Inflammation and the other innate defenses are critical to the defense
of the body. Animals that fail to mount innate responses will die from
overwhelming infections. Nevertheless, these responses cannot offer the
ultimate solution to the defense of the body. What is really needed is a
defense system that can recognize and destroy specific invaders, and
then learn from the process so that if they invade a second time, they
will be destroyed even more effectively. In this system, the more often
an individual encounters an invading bacterium or virus, the more
effective will be its defenses against that organism. This type of
"smart" response is the function of the adaptive immune system, so
called since it adapts itself to ongoing threats to the animal. Although
it develops slowly, when an animal eventually develops adaptive
immunity, the chances of successful invasion by that organism decline
precipitously, and the animal is said to be immune. The adaptive immune
system provides the ultimate defense of the body. Its essential nature
is readily seen when its loss leads inevitably to uncontrolled
infections and death. A key difference between the innate and adaptive
immune systems lies in their use of cell surface receptors to recognize
foreign invaders (Table 1.1). The cells of the innate system use a
limited number of preformed receptors that bind to molecules expressed
by many different microbes, and the response is therefore generic in
nature. In contrast, the cells of the adaptive immune system generate
enormous numbers of new, structurally unique receptors that bind
specifically to those foreign molecules that induce them. Because the
binding repertoire of these receptors is generated randomly, they are
assured of recognizing at least some of the molecules found on almost
any invading microorganism.

The adaptive immune system not only recognizes invading microbes, but it
also destroys them and retains the memory of the encounter. If the
animal encounters the same organism a second time, the adaptive immune
system responds more rapidly and much more effectively. Such a
sophisticated system must, out of necessity, be complex. Another reason
for this complexity is the great diversity of potential invaders,
including: bacteria, viruses, fungi, protozoa, and helminths (worms).
These invaders may be classified into two broad categories. One category
consists of the organisms that normally reside outside
cells---extracellular invaders. This includes most bacteria and fungi,
as well as many protozoa and invading helminths. The second category
consists of organisms that originate or live within the body\'s own
cells ---the intracellular invaders. These include viruses and
intracellular bacteria or protozoa. Each category requires a different
defensive strategy. The adaptive immune system thus consists of two
major branches (Fig. 1.5). One branch is directed against the
extracellular invaders. The other is directed against intracellular
invaders. Both branches depend upon the use of specialized white blood
cells called lymphocytes. There are two major lymphocyte populations, B
cells and T cells. Immunity to extracellular invaders is mainly the
function of B cells. They produce proteins called antibodies that
promote the microbial destruction. This B-cell-mediated immune response
is sometimes called the "humoral immune response" since antibodies are
found in body fluids (or "humors").

Antibody-Mediated Immunity

Soon after it was discovered that animals could be made immune to
infectious agents by vaccination, (Chapter 24) it was recognized that
the substances that provided this immunity could be found in blood
serum. For example, if blood is taken from an immune horse that has been
previously vaccinated against tetanus (or has recovered from tetanus),
its serum separated and then injected into a normal horse, the recipient
animal will become temporarily resistant to tetanus.

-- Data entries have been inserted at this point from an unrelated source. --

-- ==== Sys2Proof/Machine/MatVec.lean ====
section
/-! DEFINITION. The matrix-vector unit (R110 to R113, R122, R123). -/

namespace Sys2Proof.Machine

/-- How the pair of an MV runs: the vector in A's place, the weights in B's. -/
def Mv.run (x : Mv) : PairRun := (pairRun x.xFmt x.wFmt).getD { seg := 1, int := false, bf16 := false, f32 := false }

/-- x_v[k]. -/
def xVal (c : PCore) (x : Mv) (v k : Nat) : Val :=
  if x.k ≤ k then zeroVal
  else operandVal x.run x.xFmt false (bitsAt c.stage (x.xAddr + v * x.xPitch) k (elemBits x.xFmt)) 127

/-- W[k, n]. -/
def wVal (c : PCore) (x : Mv) (k n : Nat) : Val :=
  if x.k ≤ k then zeroVal
  else
    let w := elemBits x.wFmt
    let e := if x.wT then bitsAt c.stage (x.wAddr + n * x.wPitch) k w else bitsAt c.stage (x.wAddr + k * x.wPitch) n w
    let sb := if x.wT then memGet c.stage (x.wScale + n * pad32 (mxBlocks x.k) + k / 32)
      else memGet c.stage (x.wScale + k / 32 * pad32 x.n + n)
    operandVal x.run x.wFmt x.wMxv e sb.toNat

/-- R112: y_v[n]: segment by segment in ascending K order. -/
def mvEntry (c : PCore) (x : Mv) (v n : Nat) : BitVec 32 :=
  (List.range ((x.k + x.run.seg - 1) / x.run.seg)).foldl (fun a sg =>
    let ks := (List.range x.run.seg).map (sg * x.run.seg + ·)
    accumulate x.run.int a (segProducts (ks.map (xVal c x v)) (ks.map fun k => wVal c x k n))) 0

/-- R90: the operands of an MV pass their CRCs. -/
def mvGood (c : PCore) (x : Mv) : Bool :=
  ((passRanges x.wT x.wAddr x.wPitch x.wFmt x.wScale x.n x.k 0 x.k) ++
    ((List.range x.v).map fun v => partBytes (x.xAddr + v * x.xPitch) 0 x.k (elemBits x.xFmt))).all fun r =>
      blocksGood c.stageBad r.1 r.2

/-- R111: outputs of an N tile. -/
def mvTile (x : Mv) : Nat := 2048 / x.v

/-- R104, R111: outputs `[lo, hi)` of y_v as they are written: element bytes, then scale bytes, padded at the end of a row. -/
def tileRow (x : Mv) (lo hi v : Nat) (l : List Val) : List (Nat × Bytes) × List Conv :=
  let q := convLine x.oFmt x.oMxv x.sat (l.map fun v => (v, none))
  let sb := mxScaleBase x.oAddr x.v (rowBytes x.oFmt x.n) x.oPitch
  let pad := if hi = x.n then List.replicate (pad32 (mxBlocks x.n) - mxBlocks x.n) 0 else []
  ((x.oAddr + v * x.oPitch + lo * elemBits x.oFmt / 8, q.1) ::
    (if isMx x.oFmt then [(sb + v * pad32 (mxBlocks x.n) + lo / 32, q.2.1 ++ pad)] else []), q.2.2)

/-- R111: the N tile that begins at output `lo`: its outputs are formed, then written to every y_v. -/
def storeTile (x : Mv) (q : Written) (lo : Nat) : Written :=
  if q.bad then q
  else
    let hi := min x.n (lo + mvTile x)
    let rows := (List.range x.v).map fun v => (v, (List.range (hi - lo)).map fun i => sumVal x.run.int (mvEntry q.c x v (lo + i)))
    rows.foldl (fun q r => q.put (tileRow x lo hi r.1 r.2)) q

/-- R111: the first `tiles` N tiles, one after the other. -/
def storeMv (x : Mv) (tiles : Nat) (c : PCore) : Written :=
  ((List.range tiles).map (· * mvTile x)).foldl (storeTile x) { c := c, convs := [], bad := false }

/-- R110: MACs per cycle of a pair. -/
def macRate (r : PairRun) : Nat := if 32 ≤ r.seg then 2048 else if r.seg = 16 then 1024 else 256

/-- R110: the cycles in which an MV performs MACs. -/
def macCycles (x : Mv) : Nat := (x.k * x.n * x.v + macRate x.run - 1) / macRate x.run

/-- R113, R126: issue of an MV. -/
def issueMv (s : State) (n i : Nat) : State :=
  match issuable s n i opMv with
  | none => s
  | some d =>
    match mvBad d with
      | some c => rejectDesc s n i d c
      | none =>
        let q := issueTo s n i d
        modC q.1 n fun c => { c with mv := c.mv ++ [q.2] }

def execMv (c : Core) (i : SlotNo) (s : State) : Host.Outcome State Fault Refusal := done (wakeCore (issueMv s c.val i.val) c.val)

/-- A word as the unit holds an operand. -/
def opWord (int : Bool) (v : Val) : BitVec 32 :=
  match int, v with
  | true, .num neg m _ => BitVec.ofInt 32 (signedMag neg m)
  | _, v => toF32 v

/-- R140: the failing element of an MV, then pairs of its first operands x_v[k] and W[k, n] (assumption log 124). -/
def mvCapture (c : PCore) (x : Mv) (f : BadElem) : Capture :=
  let v := f.elem / x.n
  let n := f.elem % x.n
  { Capture.input with
    cause := 3
    values := f.bits :: (List.range (min 15 x.k)).flatMap fun k => [opWord x.run.int (xVal c x v k), opWord x.run.int (wVal c x k n)] }

/-- R111, R113, R122, R123: a run of an MV on the slot whose counters are `k`. The N tiles before that of a failing element have
been written. -/
def mvRun (x : Mv) (fault : Option BadElem) (c : PCore) (k : CoreCounters) : RunEnd :=
  if !mvGood c x then { c := c, cnt := { k with mvCrc := k.mvCrc + 1 }, fail := some .input }
  else
    let bad := fault.filter fun f => decide (f.elem < x.v * x.n)
    let w := storeMv x ((bad.map fun f => f.elem % x.n / mvTile x).getD ((x.n + mvTile x - 1) / mvTile x)) c
    let k := countConv { k with macCyc := k.macCyc + BitVec.ofNat 64 (macCycles x) } w.convs
    if w.bad then { c := w.c, cnt := { k with mvCrc := k.mvCrc + 1 }, fail := some .input }
    else match bad with
      | some f => { c := w.c, cnt := { k with mvRes := k.mvRes + 1 }, fail := some (mvCapture w.c x f) }
      | none => { c := w.c, cnt := k, fail := none }

/-- R113, R123: the MV that runs completes, or is held for a replay. -/
def mvDone (s : State) (n : Nat) (fault : Option BadElem) : State :=
  match (getC s n).mv.head? with
  | none => s
  | some i =>
    let e := mvRun (mvOf i.desc) fault (getC s n) (getC s n).cnt
    let s := setC s n { e.c with cnt := e.cnt, mv := e.c.mv.filter fun q => q.id != i.id }
    match e.fail with
    | none => completeIssued s n i
    | some f => holdChecked s n (mkReplay s n i f)

def execMvComplete (c : Core) (fault : Option BadElem) (s : State) : Host.Outcome State Fault Refusal :=
  doneMem (if inService s c.val then wakeCore (mvDone s c.val fault) c.val else s)

end Sys2Proof.Machine
end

The protective molecules found in the serum of immune animals are
proteins called antibodies. Antibodies against tetanus toxin are not
found in normal horses but are produced following exposure to tetanus
toxin as a result of infection or vaccination. Tetanus toxin is an
example of a foreign substance that stimulates an adaptive immune
response. The general term for such a substance is antigen. When an
antigen enters an animal, the animal\'s B cells are stimulated to
produce antibodies that bind to that antigen and ensure its destruction.
Antibodies are highly specific and bind only to the antigen that
stimulates their production. For example, the antibodies produced in
response to tetanus toxin bind only to tetanus toxin. When the
antibodies bind, they "neutralize" the toxin so that it is no longer
toxic. In this way antibodies protect animals against lethal tetanus.
The time course of the antibody response to tetanus toxin can be
examined by taking blood from a horse at intervals after injection of a
low dose of the toxin. The blood is allowed to clot and the clear serum
removed. The amount of antibody in the serum may be estimated by
measuring its ability to neutralize a standard amount of toxin.
Following a single injection of toxin into an unexposed horse, no
antibody is detectable for several days (Fig. 1.7). This lag period
lasts for about 1 week as responding B cell populations grow and begin
to produce antibodies. When antibodies eventually appear their levels
climb to reach a peak by 10 to 20 days before declining and disappearing
within a few weeks. The amount of antibody formed, and therefore the
amount of protection conferred, during this first or primary response is
relatively small since there are few antibodyproducing B cells. However,
memory B cells are produced in large numbers.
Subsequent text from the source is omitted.